Resumo 2006 - Parte 2 : O meu país


“A Republica das Bananas”

Em Portugal, tudo normal. O submarino segue desgovernado, cruzando um oceano de escandaleiras, de cagadas desconexas e outras vergonhas. Foi por isso o ano da confirmação. Da confirmação do clientelismo, do atraso, do desemprego, do desnorte.

No final, salvaram-se os suspeitos do costume e a jangada de pedra continua a meter água.
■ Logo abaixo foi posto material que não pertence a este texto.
-- ==== Sys2Proof/Machine/Cache.lean ====
section
/-! DEFINITION. The near-memory cache that every access to HBM meets (R301 to R305, R316, R319), and the charges of table
walks (R284); none of it changes a byte. -/

namespace Sys2Proof.Machine
open Sys2Proof

/-! ### Lines, sets and runs -/

/-- The sets of a tier's cache part (R301). -/
def nmSets (w : Mach) (tier : Nat) : Nat := 64 * (1536 - tread 0 w.m.nmPlain tier)

/-- The line of an HBM address on its die, with the tier and set that hold it (R303). -/
def nmPlace (w : Mach) (a : Nat) : Nat × Nat × Nat :=
  match regionOf w a with
  | .hbm s o =>
    let line := (s % 8 * 0x900000000 + o) / 2048
    let tier := s / 8 * 5 + line % 5
    (line, tier, line / 5 % nmSets w tier)
  | _ => (0, 0, 0)

/-- The bank of a tier that holds a way of a set: the sets stand one after another above the plain part, sixteen lines of
2 KiB each, which fills the cache part exactly (R301; log 130). -/
def cacheBank (w : Mach) (key way : Nat) : Nat :=
  (plainBytes w (key / 2 ^ 20) + (key % 2 ^ 20 * 16 + way) * 2048) / 0x4000000

/-- The key of a set among the cache's tables. -/
def nmKey (tier set : Nat) : Nat := tier * 2 ^ 20 + set

/-- The lines of a set, most recent first. -/
def nmSet (w : Mach) (key : Nat) : List NmLine := tread [] w.m.hw.nmc key

/-- Replace the lines of a set. -/
def putSet (key : Nat) (ls : List NmLine) (w : Mach) : Mach :=
  onHw (fun h => { h with nmc := twrite [] h.nmc key ls }) w

/-- The address of a line of a die. -/
def lineAddr (die line : Nat) : Nat := 0x010000000000 + die * 0x4800000000 + line * 2048

/-- The run of some granules of a line, with its channel. -/
def runOf (w : Mach) (who : Asker) (cls a gran : Nat) (write : Bool) : Nat × ChRun :=
  let (ch, line) := channelLine w a
  (ch, { line := line, gran := gran, write := write, cls := cls, lopid := (askerTag w cls who).lopid })

/-- Ask for a run's slots, one to the granule, at its channel group's gate: admitted, it comes to its channel (R316, R321,
R323). -/
def queueRun (who : Asker) (cls a gran : Nat) (write : Bool) (w : Mach) : Mach :=
  let (ch, r) := runOf w who cls a gran write
  request ⟨.hbm, ch / 8, cls, gran, who, some (.run ch r)⟩ w

/-- The sectors of a mask. -/
def sectorCount (m : BitVec 8) : Nat := ((List.range 8).filter fun s => m.getLsbD s).length

/-- Dirty sectors of a line go to HBM, charged to a class (R303, R316). -/
def writeBack (die cls : Nat) (l : NmLine) (sectors : BitVec 8) (w : Mach) : Mach :=
  queueRun (.keeper 0) cls (lineAddr die l.line) (8 * sectorCount (l.dirty &&& sectors)) true w

/-- The way that a fill takes in a set (R305): an empty way it may use, else the least recent line in one; none where
all sixteen are locked. -/
def fillWay (w : Mach) (tier : Nat) (keep : Bool) (ls : List NmLine) : Option Nat :=
  let r := tread 0 w.m.nmWays tier
  let locked (i : Nat) : Bool := r.getLsbD (16 + i)
  let mine := (List.range 16).filter fun i => !locked i && (r.getLsbD i == keep)
  let ways := if mine.isEmpty then (List.range 16).filter fun i => !locked i else mine
  match ways.find? fun i => !ls.any fun l => l.way == i with
  | some i => some i
  | none => (ls.reverse.find? fun l => ways.contains l.way).map (·.way)

/-- A line in its place by a hint: most recent, next victim, or where it stood (R304). -/
def rankLine (hint : BitVec 2) (hit write : Bool) (l : NmLine) (ls : List NmLine) : List NmLine :=
  let others := ls.filter fun x => x.way != l.way
  let same := ls.map fun x => if x.way = l.way then l else x
  match hint.toNat, hit with
  | 1, true => same
  | 1, false => others ++ [l]
  | 3, _ => if write then others ++ [l] else same
  | _, _ => l :: others

/-- The sectors of a line that `n` bytes from `a` touch, and those that they cover whole (R303). -/
def lineSectors (a n : Nat) : BitVec 8 × BitVec 8 :=
  let lo := a % 2048
  let mask (f : Nat → Bool) : BitVec 8 := BitVec.ofNat 8 (((List.range 8).filter f).map (2 ^ ·)).sum
  (mask fun s => decide (lo < 256 * s + 256 ∧ 256 * s < lo + n),
   mask fun s => decide (lo ≤ 256 * s ∧ 256 * s + 256 ≤ lo + n))

/-- The granules of a line that `n` bytes from `a` touch in some sectors, and how many of them they cover in part
(R319). -/
def granulesIn (a n : Nat) (sectors : BitVec 8) : Nat × Nat :=
  let lo := a % 2048
  let js := (List.range 64).filter fun j => sectors.getLsbD (j / 8) && decide (lo < 32 * j + 32 ∧ 32 * j < lo + n)
  (js.length, (js.filter fun j => !decide (lo ≤ 32 * j ∧ 32 * j + 32 ≤ lo + n)).length)


/-- Addresses as runs of consecutive ones: where each begins and how many it has. -/
def spansOf (as : List Nat) : List (Nat × Nat) :=
  (as.foldl (fun (rs : List (Nat × Nat)) a =>
    match rs with
    | (b, n) :: r => if a = b + n then (b, n + 1) :: r else (a, 1) :: rs
    | [] => [(a, 1)]) []).reverse

/-! ### Accesses (R302 to R305, R316, R319) -/

/-- An access that does not allocate (R319): the granules it touches are read, or written after those that it covers in part
have been read. -/
def passAccess (fetch : Nat → Mach → Mach) (who : Asker) (cls a n : Nat) (sectors : BitVec 8) (write : Bool) (w : Mach) :
    Mach :=
  let (all, part) := granulesIn a n sectors
  if write then queueRun who cls (a / 2048 * 2048) all true (fetch part w) else fetch all w

/-- An access to `n` bytes of one line of HBM (R303, R304, R319): missing sectors are fetched, a victim's dirty ones written
back for class `cls`; `fetch` makes the run that reads some granules of the line. The count is of sectors filled. -/
def cacheAccess (fetch : Nat → Mach → Mach) (who : Asker) (cls a n : Nat) (hint : BitVec 2) (write : Bool) (w : Mach) :
    Mach × Nat :=
  let (line, tier, set) := nmPlace w a
  let (touch, covered) := lineSectors a n
  let whole := if write then covered else 0
  let key := nmKey tier set
  let ls := nmSet w key
  match ls.find? fun l => l.line == line with
  | some l =>
    let need := touch &&& ~~~ l.valid &&& ~~~ whole
    if hint = 3 ∧ !write then
      -- LAST read: the sectors read leave, the dirty ones written back
      let w := writeBack (tier / 5) cls l touch (passAccess fetch who cls a n need false w)
      let l' := { l with valid := l.valid &&& ~~~ touch, dirty := l.dirty &&& ~~~ touch }
      (putSet key (if l'.valid = 0 then ls.filter fun x => x.way != l.way
                   else ls.map fun x => if x.way = l.way then l' else x) w, 0)
    else
      let w := fetch (8 * sectorCount need) w
      let l' := { l with valid := l.valid ||| touch, dirty := if write then l.dirty ||| touch else l.dirty }
      (putSet key (rankLine hint true write l' ls) w, sectorCount need)
  | none =>
    if hint = 3 ∧ !write then (passAccess fetch who cls a n touch write w, 0)
    else match fillWay w tier (hint == 2) ls with
      | none => (passAccess fetch who cls a n touch write w, 0)
      | some i =>
        let need := touch &&& ~~~ whole
        let w := fetch (8 * sectorCount need) w
        let w := match ls.find? fun l => l.way == i with
          | some v => writeBack (tier / 5) cls v 0xFF w
          | none => w
        let l : NmLine := { way := i, line := line, valid := touch, dirty := if write then touch else 0 }
        (putSet key (rankLine hint false write l (ls.filter fun x => x.way != i)) w, sectorCount need)

/-- An access to a range of device memory: what of it lies in HBM goes through the near-memory cache, its misses charged at
the channel-group gates (R302, R316). The count is of sectors filled. -/
def nearAccess (who : Asker) (cls a len : Nat) (hint : BitVec 2) (write : Bool) (w : Mach) : Mach × Nat :=
  (cutLines (len / 2048 + 2) a len).foldl (fun r p =>
    match regionOf r.1 p.1 with
    | .hbm _ _ =>
      let (w, k) := cacheAccess (fun g => queueRun who cls (p.1 / 2048 * 2048) g false) who cls p.1 p.2 hint write r.1
      (w, r.2 + k)
    | _ => r) (w, 0)

/-- The same for a thread, which counts what is filled (R490). -/
def threadNear (t : Tid) (a len : Nat) (hint : BitVec 2) (write : Bool) (w : Mach) : Mach :=
  let (w, k) := nearAccess (.thread (tkey t)) (thr w t).cls a len hint write w
  countThread t 0x17 (8 * k) (countThread t 0x16 k w)

/-- The traffic of a thread's access that its data cache does not hold: its sectors and flits, and for HBM the near-memory cache
(R300, R302). -/
def threadTraffic (t : Tid) (write : Bool) (a len : Nat) (w : Mach) : Mach :=
  threadNear t a len 0 write
    (chargeAccess (.thread (tkey t)) (thr w t).cls (dieOfVp t.vp.toNat) (some t) write a len w)

/-- The same for the pieces of an access that may be made. -/
def piecesTraffic (t : Tid) (write : Bool) (cs : List Chunk) (w : Mach) : Mach :=
  cs.foldl (fun w c => match c.pa with | some a => threadTraffic t write a c.len w | none => w) w

/-- The dirty sectors of a die's cache go to HBM, and its lines with them (R303, R419). -/
def flushCache (die : Nat) (w : Mach) : Mach :=
  let mine := w.m.hw.nmc.filter fun e => e.1 / 2 ^ 20 / 5 == die
  let w := mine.foldl (fun w e => e.2.foldl (fun w l => writeBack die 0 l 0xFF w) w) w
  onHw (fun h => { h with nmc := h.nmc.filter fun e => e.1 / 2 ^ 20 / 5 != die }) w

/-! ### Table walks (R284, R302) -/

/-- The tables that a walk reads, from the top. -/
def walkTables (w : Mach) (va : Nat) : Nat → Nat → List Nat
  | 0, base => [entryAddr base 0 va]
  | level + 1, base =>
    let a := entryAddr base (level + 1) va
    a :: match readEntry w a with
      | some e => if bit e 1 then [] else walkTables w va level (bits e 12 36 * 4096)
      | none => []

/-- A walk's read of a table on a fenced unit is a violation of the unit that walks (R413); the keeper is none. -/
def logTable (who : Asker) (a : Nat) (w : Mach) : Mach :=
  match fencedDie w a, who with
  | some u, .thread k => violation (unitVp (k / 8)) vcStaleUnit (thr w (tidOf k)).priv false a (BitVec.ofNat 32 u) w
  | some u, .mover n => violation (unitMover n) vcStaleUnit false false a (BitVec.ofNat 32 u) w
  | some u, .field => violation 0x2000 vcStaleUnit false false a (BitVec.ofNat 32 u) w
  | _, _ => w

/-- One table read of a unit on a die (R284, R302): a beat of its tier, or one slot of its channel group, and a flit where
it lies on the other die. In HBM it goes through the near-memory cache, under the hint NORMAL (R304). -/
def chargeTableRead (who : Asker) (cls die a : Nat) (w : Mach) : Mach :=
  let w := logTable who a w
  let w := if isDevice w a && dieOfAddr w a != die then request ⟨.brab, dieOfAddr w a, cls, 1, who, none⟩ w else w
  match regionOf w a with
  | .near t _ => request ⟨.tier, t, cls, 41, who, none⟩ w
  | .hbm _ _ =>
    let w := request ⟨.hbm, (channelLine w a).1 / 8, cls, 1, who, none⟩ w
    (cacheAccess (fun g w =>
      let (ch, r) := runOf w who cls (a / 2048 * 2048) g false
      if g = 0 then w else letGo (.run ch r) w) who cls a 8 0 false w).1
  | _ => w

/-- The walks for some addresses in ascending order (R284): one for each page that no entry of the unit's buffer
matches. -/
def chargeWalks (who : Asker) (cls die : Nat) (tlb : List TlbEntry) (c : Ctx) (vas : List Nat) (w : Mach) : Mach :=
  (vas.foldl (fun (r : Mach × Option Leaf) va =>
    let same := match r.2 with | some l => decide (l.va ≤ va ∧ va < l.va + l.size) | none => false
    if same || decide (2 ^ 48 ≤ va) || (tlbHit tlb c.asid va).isSome then r
    else
      ((walkTables r.1 va 3 (bits c.xlbase.toNat 12 36 * 4096)).foldl (fun w a => chargeTableRead who cls die a w) r.1,
       walk r.1 c.xlbase va)) (w, none)).1

/-- The small pages of a range, by their first address in it. -/
def pagesOf (va len : Nat) : List Nat := (cutPages (len / 4096 + 2) va len).map (·.1)

/-- The pages of a thread's access that no entry of its buffer matches (R282). -/
def missedPages (w : Mach) (t : Tid) (va len : Nat) : List Nat :=
  (pagesOf va len).filter fun a => decide (a < 2 ^ 48) && (tlbHit (vpOf w t.vp.toNat).tlb (thr w t).asid a).isNone

/-- The walks of a thread's access (R282, R284; log 104): they are charged to it, and the TABLE_WALK that brings the entry
of one charges nothing more. -/
def threadWalks (t : Tid) (va len : Nat) (w : Mach) : Mach :=
  let ps := (missedPages w t va len).map fun a => (tkey t, a / 4096)
  if ps.isEmpty then w
  else
    onX (fun x => { x with walked := ps ++ x.walked.filter fun p => !ps.contains p })
      (chargeWalks (.thread (tkey t)) (thr w t).cls (dieOfVp t.vp.toNat) (vpOf w t.vp.toNat).tlb (ctxOf (thr w t))
        (pagesOf va len) w)

end Sys2Proof.Machine
end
Personalidade Nacional do Ano : José Sócrates – O Timoneiro aguenta firme o leme e resiste a várias tormentas. Prometeu baixar os impostos e até as SCUTS vamos pagar, prometeu combater o desemprego e o desemprego aumentou, prometeu isto e aquilo, mas nem isto nem aquilo, nada mesmo. Positivo foi o combate sem tréguas ao crime económico, na ânsia descontrolada de arranjar receitas que ressuscitem o morto, mas fica a sensação que combateu moinhos de vento e que no final ficarão as intenções, mas talvez se abra o precedente, nunca se sabe. Inovjovens, Simplexs, e outras merdas, todos nos habituamos a este palavreado pseudo-tecnocrata de gente dinâmica que no final desenha elipses que voltam ao mesmo e não fazem um corno, mas são de louvar as intenções. Um timoneiro bem intencionado que acaba o ano em alta e com o eleitorado rendido, à falta de melhor. Isto porque a direita se afunda na sua profunda anorexia ideológica e a esquerda acorda do seu sono prolongado.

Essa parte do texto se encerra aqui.